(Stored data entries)

/-- VADD (R185). -/
def execVadd (r : RR) (o : VOpt) (dst a b : Fin 32) (s : State) : Host.Outcome State Fault Refusal :=
  .next (s.vmap r (.vadd r o dst a b) o dst [a, b] (fun l => (arg1 l).add (arg2 l)) (intOp (fun x y => (x + y) % 2 ^ 32)))
/-- VSUB (R185). -/
def execVsub (r : RR) (o : VOpt) (dst a b : Fin 32) (s : State) : Host.Outcome State Fault Refusal :=
  .next (s.vmap r (.vsub r o dst a b) o dst [a, b] (fun l => (arg1 l).sub (arg2 l)) (intOp (fun x y => (x + (2 ^ 32 - y)) % 2 ^ 32)))
/-- VMUL (R185). -/
def execVmul (r : RR) (o : VOpt) (dst a b : Fin 32) (s : State) : Host.Outcome State Fault Refusal :=
  .next (s.vmap r (.vmul r o dst a b) o dst [a, b] (fun l => (arg1 l).mul (arg2 l)) (intOp (fun x y => x * y % 2 ^ 32)))
/-- VFMA (R185): the product is exact, the sum is rounded once. -/
def execVfma (r : RR) (o : VOpt) (dst a b c : Fin 32) (s : State) : Host.Outcome State Fault Refusal :=
  .next (s.vmap r (.vfma r o dst a b c) o dst [a, b, c] (fun l => ((arg1 l).mul (arg2 l)).add (arg3 l)) (fun _ => 0))
/-- VDIV (R185). -/
def execVdiv (r : RR) (o : VOpt) (dst a b : Fin 32) (s : State) : Host.Outcome State Fault Refusal :=
  .next (s.vmap r (.vdiv r o dst a b) o dst [a, b] (fun l => (arg1 l).div (arg2 l)) (fun _ => 0))
/-- VSQRT (R185). -/
def execVsqrt (r : RR) (o : VOpt) (dst a : Fin 32) (s : State) : Host.Outcome State Fault Refusal :=
  .next (s.vmap r (.vsqrt r o dst a) o dst [a] (fun l => (arg1 l).sqrt) (fun _ => 0))
/-- VMAX (R185). -/
def execVmax (r : RR) (o : VOpt) (dst a b : Fin 32) (s : State) : Host.Outcome State Fault Refusal :=
  .next (s.vmap r (.vmax r o dst a b) o dst [a, b] (fun l => (arg1 l).max (arg2 l)) (intOp (intMax o.fmt)))
/-- VMIN (R185). -/
def execVmin (r : RR) (o : VOpt) (dst a b : Fin 32) (s : State) : Host.Outcome State Fault Refusal :=
  .next (s.vmap r (.vmin r o dst a b) o dst [a, b] (fun l => (arg1 l).min (arg2 l)) (intOp (intMin o.fmt)))

/-! ### Monitor slots (R163, R183) -/

/-- A magnitude as an FP32 pattern rounded toward +∞ and kept finite (R163). DESIGN CHOICE (entry 131): an INT32 or IDX32 input that FP32
does not hold is rounded in the same way, since the manual gives a rounding for FP64 inputs alone. -/
def amaxBits (v : Val) : W32 :=
  match v with
  | .fin _ m e s =>
    let lo := (Fmt.fp32.encode .toZero false (.fin false m e s)).bits
    if (f32 (BitVec.ofNat 32 lo)).lt (.fin false m e s) then BitVec.ofNat 32 (Nat.min (lo + 1) 0x7F7FFFFF) else BitVec.ofNat 32 lo
  | _ => 0

/-- The larger of two nonnegative FP32 patterns. -/
def maxW (a b : W32) : W32 := if a.toNat < b.toNat then b else a

/-- One element's part in the counts of a monitor slot. -/
structure MonCount where
  v : Val
  zero : Bool
  under : Bool
  overR : Bool
  deriving DecidableEq, Repr

/-- Adds elements to a monitor slot (R163): AMAX over finite inputs, the other counts as they fall. -/
def MonSlot.add (m : MonSlot) (l : List MonCount) : MonSlot :=
  let n (p : MonCount → Bool) : Nat := (l.filter p).length
  { m with
    amax := l.foldl (fun a c => maxW a (amaxBits c.v)) m.amax
    elems := m.elems + BitVec.ofNat 64 l.length
    zeros := m.zeros + BitVec.ofNat 64 (n (·.zero))
    unders := m.unders + BitVec.ofNat 64 (n (·.under))
    overs := BitVec.ofNat 32 (satAdd 32 m.overs.toNat (n (·.overR)))
    nonfin := BitVec.ofNat 32 (satAdd 32 m.nonfin.toNat (n (fun c => !c.v.isFin))) }

/-- The monitor slot an instruction is bound to. -/
def State.monOf (s : State) (r : RR) (o : VOpt) : Option MonSlot :=
  o.mon.map (fun i => Tbl.lk {} (s.reed r.reed.val).mon i.val)

/-- Adds to the slot an instruction is bound to; nothing for an unbound one. -/
def State.monAdd (s : State) (r : RR) (o : VOpt) (l : List MonCount) : State :=
  match o.mon with
  | none => s
  | some i => s.modReed r.reed.val (fun x => { x with mon := Tbl.mod {} x.mon i.val (fun m => m.add l) })

/-- The fields of a NUMERICS word that a conversion needs (R162). -/
def numMode (w : W64) : Nat := bits w.toNat 63 60
/-- HEADROOM (R162). -/
def numHeadroom (w : W64) : Nat := bits w.toNat 59 57
/-- OVF_NAN (R162). -/
def numOvfNan (w : W64) : Bool := bit w.toNat 51

/-- The scale code of a block in BLOCK mode (R166). -/
def blockCode (f : Fmt) (headroom : Nat) (vs : List Val) : Nat :=
  if vs.any (fun v => !v.isFin) then 255
  else
    let top : Val := vs.foldl (fun (a v : Val) => a.max v.abs) (Val.zero false)
    match top with
    | .fin _ m e _ =>
      if m = 0 then 127
      else
        let c := floorLog2 m e - (f.emax : Int) + headroom + 127
        if c < 0 then 0 else if c > 254 then 254 else c.toNat
    | _ => 255

/-! ### Conversion (R155, R184, R192 to R194) -/

/-- VCVT (R194): element i of the source becomes element i of the destination. -/
def execVcvt (r : RR) (o : VOpt) (dst a : Fin 32) (src : Fmt) (s : State) : Host.Outcome State Fault Refusal :=
  let k := r.ctx.val
  let x := s.reed r.reed.val
  .next (s.vop r (.vcvt r o dst a src) (vSpecs x k a.val src) (vSpecs x k dst.val o.fmt) (Nat.min (fmtLanes src) (fmtLanes o.fmt)) (fun t vl =>
    let ovf := match t.monOf r o with | some m => numOvfNan m.numerics | none => false
    let vs := (((t.reed r.reed.val).lanes k a.val src).take vl).map src.decode
    let cs := (List.range vl).map (fun n => o.fmt.encode (t.vRnd r o 0 0 n) ovf (vs.getD n .nan))
    let counts := (vs.zip cs).map (fun (v, c) =>
      { v := v, zero := (o.fmt.decode c.bits).isZero, under := c.under, overR := c.overR : MonCount })
    .go ((t.putLanes r dst.val o.fmt (cs.map (·.bits))).monAdd r o counts)))

/-- VPACK (R192): the first VL elements of four FP32 registers, scaled by block and packed from byte 0. -/
def execVpack (r : RR) (o : VOpt) (dst a : Fin 32) (sc : Fin 16) (s : State) : Host.Outcome State Fault Refusal :=
  let k := r.ctx.val
  let x := s.reed r.reed.val
  let regs := upto a.val 4
  .next (s.vop r (.vpack r o dst a sc) (spS k sc.val :: regs.map (spV x k)) [spV x k dst.val, spS k sc.val] 128 (fun t vl =>
    let y := t.reed r.reed.val
    let vs := ((regs.flatMap (fun i => y.lanes k i .fp32)).take vl).map Fmt.fp32.decode
    let p := ((t.ctxOf r).getS sc.val).toNat
    let mon := t.monOf r o
    let code (b : Nat) : Nat :=
      let part := (vs.drop (32 * b)).take 32
      if part.isEmpty then 127
      else match mon with
        | none => bits p (8 * b + 7) (8 * b)
        | some m =>
          if numMode m.numerics = 1 then (if m.calib then blockCode o.fmt 0 part else m.scale.toNat)
          else if numMode m.numerics = 2 then blockCode o.fmt (numHeadroom m.numerics) part
          else 127
    let codes := (List.range 4).map code
    let ovf := match mon with | some m => numOvfNan m.numerics | none => false
    let one (n : Nat) : Nat × MonCount :=
      let v := vs.getD n .nan
      let e := codes.getD (n / 32) 127
      if e = 255 then (o.fmt.nanBits, { v := v, zero := false, under := false, overR := false })
      else
        let c := o.fmt.encode (t.vRnd r o 0 0 n) ovf (v.scale (127 - (e : Int)))
        (c.bits, { v := v, zero := (o.fmt.decode c.bits).isZero, under := c.under, overR := c.overR })
    let out := (List.range vl).map one
    let t := t.putV r dst.val (BitVec.ofNat 1024 (packBits o.fmt.width (out.map (·.1))))
    let t := if o.mon.isSome then t.putS r sc.val (BitVec.ofNat 32 (packBits 8 codes)) else t
    .go (t.monAdd r o (out.map (·.2)))))

/-- VUNPK (R193): 128 packed elements times their scales, into four FP32 registers; VL does not limit it. -/
def execVunpk (r : RR) (o : VOpt) (dst a : Fin 32) (sc : Fin 16) (s : State) : Host.Outcome State Fault Refusal :=
  let k := r.ctx.val
  let x := s.reed r.reed.val
  .next (s.vopFree r (.vunpk r o dst a sc) [spS k sc.val, spV x k a.val] ((upto dst.val 4).map (spV x k)) (fun t =>
    let n := (t.v r a.val).toNat
    let p := ((t.ctxOf r).getS sc.val).toNat
    let w := o.fmt.width
    let el (i : Nat) : Nat :=
      let e := bits p (8 * (i / 32) + 7) (8 * (i / 32))
      let v := o.fmt.decode (bits n (w * i + w - 1) (w * i))
      (toF32 (if e = 255 then .nan else v.scale ((e : Int) - 127))).toNat
    .go ((List.range 4).foldl (fun t j => t.putLanes r (dst.val + j) .fp32 ((upto (32 * j) 32).map el)) t)))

Exercise directions: Look through the entries and find each line that has the string "regs". Copy those lines.

Result of the exercise:
  let regs := upto a.val 4
  .next (s.vop r (.vpack r o dst a sc) (spS k sc.val :: regs.map (spV x k)) [spV x k dst.val, spS k sc.val] 128 (fun t vl =>
    let vs := ((regs.flatMap (fun i => y.lanes k i .fp32)).take vl).map Fmt.fp32.decode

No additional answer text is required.